We can also extract the intensities of the image inside the contour and find their distribution.


In [None]:
print(f"The area inside contour {k} contains {contour_mask.sum()} pixels.\n" )

w, h = masked_coin.shape
intensities = masked_coin.reshape((w*h, 1))
intensities = np.array( [x for x in intensities if x > 0] )

fig = plt.figure(figsize = (12, 4))
ax = fig.add_subplot(111)

half_frame(ax, 'Intensity', 'Frequency', font_size = my_fontsize)
ax.hist(intensities, bins = np.arange(0, 255, 5), rwidth = 0.9)
ax.set_xlim(0, 255)

ax.vlines(np.median(intensities), 0, 300, color = 'black', lw = 4)

plt.tight_layout()

## Properties of all the coins 

Now, you can go create a mask that covers all the coins at the same time.  Then repeat the analysis for the intensities of the coins in the image.

# Identifying cells in microscopy images


Microscopy offers incredible windows into biological systems at the cellular and molecular level.  To experience this wonderful world, we will look at images of cells on plates from Cell Image Library.

We will write code to identify the contour of the cells, and then measure how well our code performs.

In [None]:
cells_folder = Path.cwd() / 'Data' / 'Cell_images' / 'BBBC022_v1_images_20585w1'
cell_images = list( cells_folder.glob('*') )
print(f"There are {len(cell_images)} images in folder.")
print()

for i, file_path in enumerate( cell_images ):
    print(f"{i:>2} - ...{str(file_path)[146:]}")

In [None]:
k = 1
plate = imread(cell_images[k])

print(f"Image with index {k} has shape {plate.shape}.\n\n"
      f"Its maximum and minimum intensities are {plate.max()} "
      f"and {plate.min()}, respectively.\n")

plate_min = plate.min()
delta = plate.max() - plate_min

# Have to be very careful with operations with np arrays 
# involving several steps.
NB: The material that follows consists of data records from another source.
/-- A NAK names the packet after ACK_SEQ, which is the oldest held once the acknowledgement has been taken (R473,
R476, R479). -/
def takeNak (p n : Nat) (s : State) : State :=
  match (s.plink p).replay with
  | (k, _) :: _ => if k = (n + 1) % 4096 then replayAttempt p s else s
  | [] => s

/-- LINK_CTL_RECEIVED (Table 13.2, R474, R476, R478, R479). -/
def execLinkCtlReceived (t : Instant) (port : Fin 4) (fields : BitVec 56) (s : State) : Host.Outcome State Fault Refusal :=
  event t (fun s =>
    if (s.plink port).state ≠ .up then s
    else
      let f := fields.toNat
      let s := s.modLink port fun l =>
        { l with lastRx := s.now, rxExpected := if bit f 46 then 0 else l.rxExpected,
                 credits := (List.range 4).map fun v => min 129 (l.credits.getD v 0 + bits f (21 + 8 * v) (14 + 8 * v)) }
      let s := if bit f 13 then takeAck port (bits f 11 0) s else s
      if bit f 12 then takeNak port (bits f 11 0) s else s) s

/-- REPLAY_TIMER: 4 µs without acknowledgement progress (R476). -/
def execReplayTimer (t : Instant) (port : Fin 4) (s : State) : Host.Outcome State Fault Refusal :=
  event t (fun s =>
    let l := s.plink port
    if l.state = .up ∧ l.replay ≠ [] ∧ l.progressAt + 4000 ≤ s.now then replayAttempt port s else s) s

/-- ACK_TIMER: a LINK_CTL at least every 1 µs (R474). -/
def execAckTimer (t : Instant) (port : Fin 4) (s : State) : Host.Outcome State Fault Refusal :=
  event t (fun s =>
    let l := s.plink port
    if l.state = .up ∧ l.lastTx + 1000 ≤ s.now then sendCtl port false false s else s) s

/-- NO_ACK_TIMEOUT: 50 µs with no valid LINK_CTL (R480). -/
def execNoAckTimeout (t : Instant) (port : Fin 4) (s : State) : Host.Outcome State Fault Refusal :=
  event t (fun s =>
    let l := s.plink port
    if l.state = .up ∧ l.lastRx + 50000 ≤ s.now then goDown port .noAck s else s) s

/-- FEC_LOCK_LOST: FEC lock has been lost for 1 µs (R480). -/
def execFecLockLost (t : Instant) (port : Fin 4) (s : State) : Host.Outcome State Fault Refusal :=
  event t (goDown port .fecLost) s

/-- PARTNER_BLOCK_RECEIVED: LINK_DOWN or TRAIN takes the port DOWN (R480); a block of reserved type is discarded and
counted (R469). -/
def execPartnerBlockReceived (t : Instant) (port : Fin 4) (blockType : BitVec 8) (s : State) :
    Host.Outcome State Fault Refusal :=
  event t (fun s =>
    if (s.plink port).state = .disabled then s
    else if blockType = 0x78 ∨ blockType = 0x66 then goDown port .partner s
    else if [0x1E, 0x33, 0x4B, 0x55, 0x87].contains blockType.toNat then s
    else countLink port (fun c => { c with badBlocks := c.badBlocks + 1 }) s) s

/-! ### Recalibration (R468) -/

/-- A port is in a recalibration step. -/
def recalibrating (s : State) (p : Nat) : Bool :=
  match (s.plink p).recal with | some r => decide (s.now < r + 1000) | none => false

/-- A recalibration step of one UP port begins. -/
def recalStep (p : Nat) (s : State) : State :=
  if (s.plink p).state = .up then emit (.link p .recal) (s.modLink p fun l => { l with recal := some s.now }) else s

/-- The steps of a maintenance slot: E and W in windows with an even STC, N and S with an odd one. -/
def recalSlot (s : State) : State :=
  (if s.tick.stc.getLsbD 0 then [0, 2] else [1, 3]).foldl (fun s p => recalStep p s) s

/-- RECAL_BLOCK_RECEIVED: outside a step of its own, the port joins the partner's step and counts it. -/
def execRecalBlockReceived (t : Instant) (port : Fin 4) (s : State) : Host.Outcome State Fault Refusal :=
  event t (fun s =>
    if (s.plink port).state = .up ∧ recalibrating s port = false then
      recalStep port (countLink port (fun c => { c with recalJoined := c.recalJoined + 1 }) s)
    else s) s

/-- IDLE_RECAL_TIMER: while no window opens, the end with the lower chip ID starts a step every 10 ms. -/
def execIdleRecalTimer (t : Instant) (s : State) : Host.Outcome State Fault Refusal :=
  event t (fun s =>
    if noWindows s then
      [0, 1, 2, 3].foldl (fun s p =>
        let l := s.plink p
        if s.chip < l.neighbour ∧ (l.recal.all fun r => decide (r + 10000000 ≤ s.now)) then recalStep p s else s) s
    else s) s

/-! ### Aborts (R499 to R501) -/

/-- The SYSTEM graph with an active instance that an ABORT names. -/
def abortTarget (s : State) (key slot : Nat) (stc : BitVec 32) : Option Nat :=
  match keyTenant s key with
  | none => none
  | some n =>
    let g := graphKey n slot
    match s.graph g, s.inst g with
    | some gr, some inst => if gr.system ∧ inst.stc = stc then some g else none
    | _, _ => none

/-- ABORT_RECEIVED: the oldest ABORT that came in by a port. -/
def execAbortReceived (t : Instant) (port : Fin 4) (s : State) : Host.Outcome State Fault Refusal :=
  event t (fun s =>
    match firstAt s (.endpoint (gatewayRouter port) 7) fun p => decide (p.op = 0x04) with
    | none => s
    | some (k, f) =>
      let w := f.pkt.h1
      let slot := hbits w 7 0
      let stc := BitVec.ofNat 32 (hbits w 63 32)
      let r := floodAbort f.pkt.key slot (hbits w 15 8) (hbits w 23 16) stc (some (port.val, f.pkt))
        (spoilGateRows f.pkt.key (removePacket k s))
      if r.2 then
        match abortTarget r.1 f.pkt.key slot stc with
        | some g => postAborted g (hbits w 15 8) (hbits w 23 16) true stc (abortInst g r.1)
        | none => countLink port (fun c => { c with abortsIdle := c.abortsIdle + 1 }) r.1
      else r.1) s

/-! ### Firmware messages (R504, R505) -/

/-- FW_MSG_RECEIVED: a message from the neighbour reaches the fabric manager, which runs while Acrega is READY. -/
def execFwMsgReceived (t : Instant) (port : Fin 4) (msg : FwMessage) (s : State) : Host.Outcome State Fault Refusal :=
  event t (fun s =>
    if (s.plink port).state ≠ .up ∨ s.fw.state ≠ .ready then s
    else match msg with
      | .linkLost chip p => beginReroute chip p s
      | .newTable d =>
        let v := 1 - s.fabric.epoch
        if routesOk s.chip (fit 192 d) then
          let q : Reroute := { port := port, version := v, switchStc := none, confirmed := [], misses := 0, master := false }
          { s.modFabric (fun f => { f with versions := f.versions.set v (parseRoutes (fit 192 d)) }) with reroute := some q }
        else s
      | .confirm chip =>
        (match s.reroute with
         | some r => if r.master ∧ !r.confirmed.contains chip.val then
             { s with reroute := some { r with confirmed := chip.val :: r.confirmed } } else s
         | none => s)
      | .switchAt stc =>
        (match s.reroute with
         | some r => if r.master then s else { s with reroute := some { r with switchStc := some stc } }
         | none => s)
      | .pushEnded => postAll clsLink 0x107 (BitVec.ofNat 64 port.val) s
      | .pushRejected => postAll clsLink 0x108 (BitVec.ofNat 64 port.val) s) s

/-! ### Flush (R479) -/

/-- An UP port of those that a test picks empties its replay buffer, sends FLUSH and starts its numbering at 0. -/
def flushLinksIf (test : PLink → Bool) (s : State) : State :=
  [0, 1, 2, 3].foldl (fun s p =>
    let l := s.plink p
    if l.state = .up ∧ test l = true then
      sendCtl p false true (countFabric (fun c => { c with quiesced := c.quiesced + l.replay.length })
        (s.modLink p fun l => { l with replay := [], txSeq := 0, attempting := none, failed := 0 }))
    else s) s

/-- At t_f every UP port flushes. -/
def flushLinks (s : State) : State := flushLinksIf (fun _ => true) s

/-- At an opening no packet is in flight on a P-link (R54): a port that still holds one flushes (assumption log 74). -/
def clearLinks (s : State) : State := flushLinksIf (fun l => decide (l.replay ≠ [])) s

end Sys2Proof.Machine
end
Important to use parenthesis exhaustively. 
# 
plate_u = ( 255 * ((plate - plate_min) / delta) ).astype(np.uint8)

print(f"After re-scaling, maximum and minimum intensities are "
      f"{plate_u.max()} and {plate_u.min()}, respectively.")


fig = plt.figure( figsize = (10, 10) )
ax = []

ax.append( fig.add_subplot(121) )
ax[-1].imshow( plate[200:300,200:300], cmap = 'gray', 
               vmin = plate.min(), vmax = plate.max() )

ax.append( fig.add_subplot(122) )
ax[-1].imshow( plate_u[200:300,200:300], cmap = 'gray', 
               vmin = 0, vmax = 255 )

plt.tight_layout()

This image is actually nicer than the one with the coins.  The background appears to be much more uniform and more distinct from the foreground.

## Function for calculating histogram of intensities

Let's put the code that calculates the distribution of intensities in a picture into a function and use it to generate histograms for all cell plates.


## Functions for identifying relevant contours

Re-write some of the code above in order to identify the contours of the cells in the plates.  Does the code need to be different based on whether the background is uniform or not?

## Functions for calculating properties of the cells

Write functions that generate a mask for the pixels within a contour.

Write a function that calculates the total number of pixels within a contour.

Write a function that calculates an histogram of the intensities within a contour and descriptive statistics of those values.